We believe the right for equal explanatory power and equal analytical power applies to all health research within New Zealand and for all cohorts based on sex, gender, ethnicity and age. Some journals have called for action to address demographic inequity by reducing enrolment imbalances or conducting sub-group analysis.2 The recognition of sex- and ethnicity-based differences in pathophysiology, biochemistry and clinical outcomes highlights the importance of the inequity issue.3,4

Researchers often face small or undercounted minority sub-groups,5 and equal explanatory power will not always be possible. Here we show that some common sub-group or small sample statistical analysis practices risk increasing inequities and provide practical steps to reduce them.

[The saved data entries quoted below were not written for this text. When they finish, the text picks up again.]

@[simp] theorem State.afterRead_a (addr : Addr) (b : Bus) : (s.afterRead addr b).a = s.a := rfl
@[simp] theorem State.afterRead_x (addr : Addr) (b : Bus) : (s.afterRead addr b).x = s.x := rfl
@[simp] theorem State.afterRead_y (addr : Addr) (b : Bus) : (s.afterRead addr b).y = s.y := rfl
@[simp] theorem State.afterRead_sp (addr : Addr) (b : Bus) : (s.afterRead addr b).sp = s.sp := rfl
@[simp] theorem State.afterRead_pc (addr : Addr) (b : Bus) : (s.afterRead addr b).pc = s.pc := rfl
@[simp] theorem State.afterRead_flagC (addr : Addr) (b : Bus) : (s.afterRead addr b).flagC = s.flagC := rfl
@[simp] theorem State.afterRead_flagZ (addr : Addr) (b : Bus) : (s.afterRead addr b).flagZ = s.flagZ := rfl
@[simp] theorem State.afterRead_flagI (addr : Addr) (b : Bus) : (s.afterRead addr b).flagI = s.flagI := rfl
@[simp] theorem State.afterRead_flagD (addr : Addr) (b : Bus) : (s.afterRead addr b).flagD = s.flagD := rfl
@[simp] theorem State.afterRead_flagV (addr : Addr) (b : Bus) : (s.afterRead addr b).flagV = s.flagV := rfl
@[simp] theorem State.afterRead_flagN (addr : Addr) (b : Bus) : (s.afterRead addr b).flagN = s.flagN := rfl
@[simp] theorem State.afterRead_halted (addr : Addr) (b : Bus) : (s.afterRead addr b).halted = s.halted := rfl
@[simp] theorem State.afterRead_faultRecord (addr : Addr) (b : Bus) : (s.afterRead addr b).faultRecord = s.faultRecord := rfl
@[simp] theorem State.afterRead_mem (addr : Addr) (b : Bus) : (s.afterRead addr b).mem = b.afterRead s.mem addr := rfl

@[simp] theorem State.writeByte_a (addr : Addr) (v : Byte) (b : Bus) : (s.writeByte addr v b).a = s.a := rfl
@[simp] theorem State.writeByte_x (addr : Addr) (v : Byte) (b : Bus) : (s.writeByte addr v b).x = s.x := rfl
@[simp] theorem State.writeByte_y (addr : Addr) (v : Byte) (b : Bus) : (s.writeByte addr v b).y = s.y := rfl
@[simp] theorem State.writeByte_sp (addr : Addr) (v : Byte) (b : Bus) : (s.writeByte addr v b).sp = s.sp := rfl
@[simp] theorem State.writeByte_pc (addr : Addr) (v : Byte) (b : Bus) : (s.writeByte addr v b).pc = s.pc := rfl
@[simp] theorem State.writeByte_flagC (addr : Addr) (v : Byte) (b : Bus) : (s.writeByte addr v b).flagC = s.flagC := rfl
@[simp] theorem State.writeByte_flagZ (addr : Addr) (v : Byte) (b : Bus) : (s.writeByte addr v b).flagZ = s.flagZ := rfl
@[simp] theorem State.writeByte_flagI (addr : Addr) (v : Byte) (b : Bus) : (s.writeByte addr v b).flagI = s.flagI := rfl
@[simp] theorem State.writeByte_flagD (addr : Addr) (v : Byte) (b : Bus) : (s.writeByte addr v b).flagD = s.flagD := rfl
@[simp] theorem State.writeByte_flagV (addr : Addr) (v : Byte) (b : Bus) : (s.writeByte addr v b).flagV = s.flagV := rfl
@[simp] theorem State.writeByte_flagN (addr : Addr) (v : Byte) (b : Bus) : (s.writeByte addr v b).flagN = s.flagN := rfl
@[simp] theorem State.writeByte_halted (addr : Addr) (v : Byte) (b : Bus) : (s.writeByte addr v b).halted = s.halted := rfl
@[simp] theorem State.writeByte_faultRecord (addr : Addr) (v : Byte) (b : Bus) : (s.writeByte addr v b).faultRecord = s.faultRecord := rfl
@[simp] theorem State.writeByte_mem (addr : Addr) (v : Byte) (b : Bus) : (s.writeByte addr v b).mem = b.write s.mem addr v := rfl

@[simp] theorem State.advance_a (len : Nat) : (s.advance len).a = s.a := rfl
@[simp] theorem State.advance_x (len : Nat) : (s.advance len).x = s.x := rfl
@[simp] theorem State.advance_y (len : Nat) : (s.advance len).y = s.y := rfl
@[simp] theorem State.advance_sp (len : Nat) : (s.advance len).sp = s.sp := rfl
@[simp] theorem State.advance_pc (len : Nat) : (s.advance len).pc = s.pc + BitVec.ofNat 16 len := rfl
@[simp] theorem State.advance_flagC (len : Nat) : (s.advance len).flagC = s.flagC := rfl
@[simp] theorem State.advance_flagZ (len : Nat) : (s.advance len).flagZ = s.flagZ := rfl
@[simp] theorem State.advance_flagI (len : Nat) : (s.advance len).flagI = s.flagI := rfl
@[simp] theorem State.advance_flagD (len : Nat) : (s.advance len).flagD = s.flagD := rfl
@[simp] theorem State.advance_flagV (len : Nat) : (s.advance len).flagV = s.flagV := rfl
@[simp] theorem State.advance_flagN (len : Nat) : (s.advance len).flagN = s.flagN := rfl
@[simp] theorem State.advance_halted (len : Nat) : (s.advance len).halted = s.halted := rfl
@[simp] theorem State.advance_faultRecord (len : Nat) : (s.advance len).faultRecord = s.faultRecord := rfl
@[simp] theorem State.advance_mem (len : Nat) : (s.advance len).mem = s.mem := rfl

@[simp] theorem State.push8_a (v : Byte) (b : Bus) : (s.push8 v b).a = s.a := rfl
@[simp] theorem State.push8_x (v : Byte) (b : Bus) : (s.push8 v b).x = s.x := rfl
@[simp] theorem State.push8_y (v : Byte) (b : Bus) : (s.push8 v b).y = s.y := rfl
@[simp] theorem State.push8_sp (v : Byte) (b : Bus) : (s.push8 v b).sp = s.sp - 1 := rfl
@[simp] theorem State.push8_pc (v : Byte) (b : Bus) : (s.push8 v b).pc = s.pc := rfl
@[simp] theorem State.push8_flagC (v : Byte) (b : Bus) : (s.push8 v b).flagC = s.flagC := rfl
@[simp] theorem State.push8_flagZ (v : Byte) (b : Bus) : (s.push8 v b).flagZ = s.flagZ := rfl
@[simp] theorem State.push8_flagI (v : Byte) (b : Bus) : (s.push8 v b).flagI = s.flagI := rfl
@[simp] theorem State.push8_flagD (v : Byte) (b : Bus) : (s.push8 v b).flagD = s.flagD := rfl
@[simp] theorem State.push8_flagV (v : Byte) (b : Bus) : (s.push8 v b).flagV = s.flagV := rfl
@[simp] theorem State.push8_flagN (v : Byte) (b : Bus) : (s.push8 v b).flagN = s.flagN := rfl
@[simp] theorem State.push8_halted (v : Byte) (b : Bus) : (s.push8 v b).halted = s.halted := rfl
@[simp] theorem State.push8_faultRecord (v : Byte) (b : Bus) : (s.push8 v b).faultRecord = s.faultRecord := rfl
@[simp] theorem State.push8_mem (v : Byte) (b : Bus) : (s.push8 v b).mem = b.write s.mem (stackAddr s.sp) v := rfl

@[simp] theorem State.pop8_a (b : Bus) : (s.pop8 b).a = s.a := rfl
@[simp] theorem State.pop8_x (b : Bus) : (s.pop8 b).x = s.x := rfl
@[simp] theorem State.pop8_y (b : Bus) : (s.pop8 b).y = s.y := rfl
@[simp] theorem State.pop8_sp (b : Bus) : (s.pop8 b).sp = s.sp + 1 := rfl
@[simp] theorem State.pop8_pc (b : Bus) : (s.pop8 b).pc = s.pc := rfl
@[simp] theorem State.pop8_flagC (b : Bus) : (s.pop8 b).flagC = s.flagC := rfl
@[simp] theorem State.pop8_flagZ (b : Bus) : (s.pop8 b).flagZ = s.flagZ := rfl
@[simp] theorem State.pop8_flagI (b : Bus) : (s.pop8 b).flagI = s.flagI := rfl
@[simp] theorem State.pop8_flagD (b : Bus) : (s.pop8 b).flagD = s.flagD := rfl
@[simp] theorem State.pop8_flagV (b : Bus) : (s.pop8 b).flagV = s.flagV := rfl
@[simp] theorem State.pop8_flagN (b : Bus) : (s.pop8 b).flagN = s.flagN := rfl
@[simp] theorem State.pop8_halted (b : Bus) : (s.pop8 b).halted = s.halted := rfl
@[simp] theorem State.pop8_faultRecord (b : Bus) : (s.pop8 b).faultRecord = s.faultRecord := rfl
@[simp] theorem State.pop8_mem (b : Bus) : (s.pop8 b).mem = b.afterRead s.mem (stackAddr (s.sp + 1)) := rfl

@[simp] theorem State.push16_a (w : Addr) (b : Bus) : (s.push16 w b).a = s.a := rfl
@[simp] theorem State.push16_x (w : Addr) (b : Bus) : (s.push16 w b).x = s.x := rfl
@[simp] theorem State.push16_y (w : Addr) (b : Bus) : (s.push16 w b).y = s.y := rfl
@[simp] theorem State.push16_sp (w : Addr) (b : Bus) : (s.push16 w b).sp = s.sp - 1 - 1 := rfl
@[simp] theorem State.push16_pc (w : Addr) (b : Bus) : (s.push16 w b).pc = s.pc := rfl
@[simp] theorem State.push16_flagC (w : Addr) (b : Bus) : (s.push16 w b).flagC = s.flagC := rfl
@[simp] theorem State.push16_flagZ (w : Addr) (b : Bus) : (s.push16 w b).flagZ = s.flagZ := rfl
@[simp] theorem State.push16_flagI (w : Addr) (b : Bus) : (s.push16 w b).flagI = s.flagI := rfl
@[simp] theorem State.push16_flagD (w : Addr) (b : Bus) : (s.push16 w b).flagD = s.flagD := rfl
@[simp] theorem State.push16_flagV (w : Addr) (b : Bus) : (s.push16 w b).flagV = s.flagV := rfl
@[simp] theorem State.push16_flagN (w : Addr) (b : Bus) : (s.push16 w b).flagN = s.flagN := rfl
@[simp] theorem State.push16_halted (w : Addr) (b : Bus) : (s.push16 w b).halted = s.halted := rfl
@[simp] theorem State.push16_faultRecord (w : Addr) (b : Bus) : (s.push16 w b).faultRecord = s.faultRecord := rfl
@[simp] theorem State.push16_mem (w : Addr) (b : Bus) : (s.push16 w b).mem =
    b.write (b.write s.mem (stackAddr s.sp) (hiByte w)) (stackAddr (s.sp - 1)) (loByte w) := rfl

@[simp] theorem State.pop16_a (b : Bus) : (s.pop16 b).a = s.a := rfl
@[simp] theorem State.pop16_x (b : Bus) : (s.pop16 b).x = s.x := rfl
@[simp] theorem State.pop16_y (b : Bus) : (s.pop16 b).y = s.y := rfl
@[simp] theorem State.pop16_sp (b : Bus) : (s.pop16 b).sp = s.sp + 1 + 1 := rfl
@[simp] theorem State.pop16_pc (b : Bus) : (s.pop16 b).pc = s.pc := rfl
@[simp] theorem State.pop16_flagC (b : Bus) : (s.pop16 b).flagC = s.flagC := rfl
@[simp] theorem State.pop16_flagZ (b : Bus) : (s.pop16 b).flagZ = s.flagZ := rfl
@[simp] theorem State.pop16_flagI (b : Bus) : (s.pop16 b).flagI = s.flagI := rfl
@[simp] theorem State.pop16_flagD (b : Bus) : (s.pop16 b).flagD = s.flagD := rfl
@[simp] theorem State.pop16_flagV (b : Bus) : (s.pop16 b).flagV = s.flagV := rfl
@[simp] theorem State.pop16_flagN (b : Bus) : (s.pop16 b).flagN = s.flagN := rfl
@[simp] theorem State.pop16_halted (b : Bus) : (s.pop16 b).halted = s.halted := rfl
@[simp] theorem State.pop16_faultRecord (b : Bus) : (s.pop16 b).faultRecord = s.faultRecord := rfl
@[simp] theorem State.pop16_mem (b : Bus) : (s.pop16 b).mem =
    b.afterRead (b.afterRead s.mem (stackAddr (s.sp + 1))) (stackAddr (s.sp + 1 + 1)) := rfl

@[simp] theorem unpackStatus_a (p : Byte) : (unpackStatus p s).a = s.a := rfl
@[simp] theorem unpackStatus_x (p : Byte) : (unpackStatus p s).x = s.x := rfl
@[simp] theorem unpackStatus_y (p : Byte) : (unpackStatus p s).y = s.y := rfl
@[simp] theorem unpackStatus_sp (p : Byte) : (unpackStatus p s).sp = s.sp := rfl
@[simp] theorem unpackStatus_pc (p : Byte) : (unpackStatus p s).pc = s.pc := rfl
@[simp] theorem unpackStatus_flagC (p : Byte) : (unpackStatus p s).flagC = p.getLsbD 0 := rfl
@[simp] theorem unpackStatus_flagZ (p : Byte) : (unpackStatus p s).flagZ = p.getLsbD 1 := rfl
@[simp] theorem unpackStatus_flagI (p : Byte) : (unpackStatus p s).flagI = p.getLsbD 2 := rfl
@[simp] theorem unpackStatus_flagD (p : Byte) : (unpackStatus p s).flagD = s.flagD := rfl
@[simp] theorem unpackStatus_flagV (p : Byte) : (unpackStatus p s).flagV = p.getLsbD 6 := rfl
@[simp] theorem unpackStatus_flagN (p : Byte) : (unpackStatus p s).flagN = p.getLsbD 7 := rfl
@[simp] theorem unpackStatus_halted (p : Byte) : (unpackStatus p s).halted = s.halted := rfl
@[simp] theorem unpackStatus_faultRecord (p : Byte) : (unpackStatus p s).faultRecord = s.faultRecord := rfl
@[simp] theorem unpackStatus_mem (p : Byte) : (unpackStatus p s).mem = s.mem := rfl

How small sample sizes lead to inequity

Most healthcare studies use sampling methods that may result in p-values that fail to reflect the true difference between groups in a population. This includes the use of exclusion criteria that systematically exclude older people, pregnant women or other minority groups. Even if the cohorts were true random samples, they may misrepresent the overall population due to chance, so any difference observed may be erroneous. This is more likely for small cohorts and sub-groups. Small cohorts are therefore less likely to represent the underlying population than large cohorts (i.e., less likely to be externally valid). The findings for small cohorts may erroneously support conclusions that lead to either over- or under-investigation or treatment of the sub-group involved.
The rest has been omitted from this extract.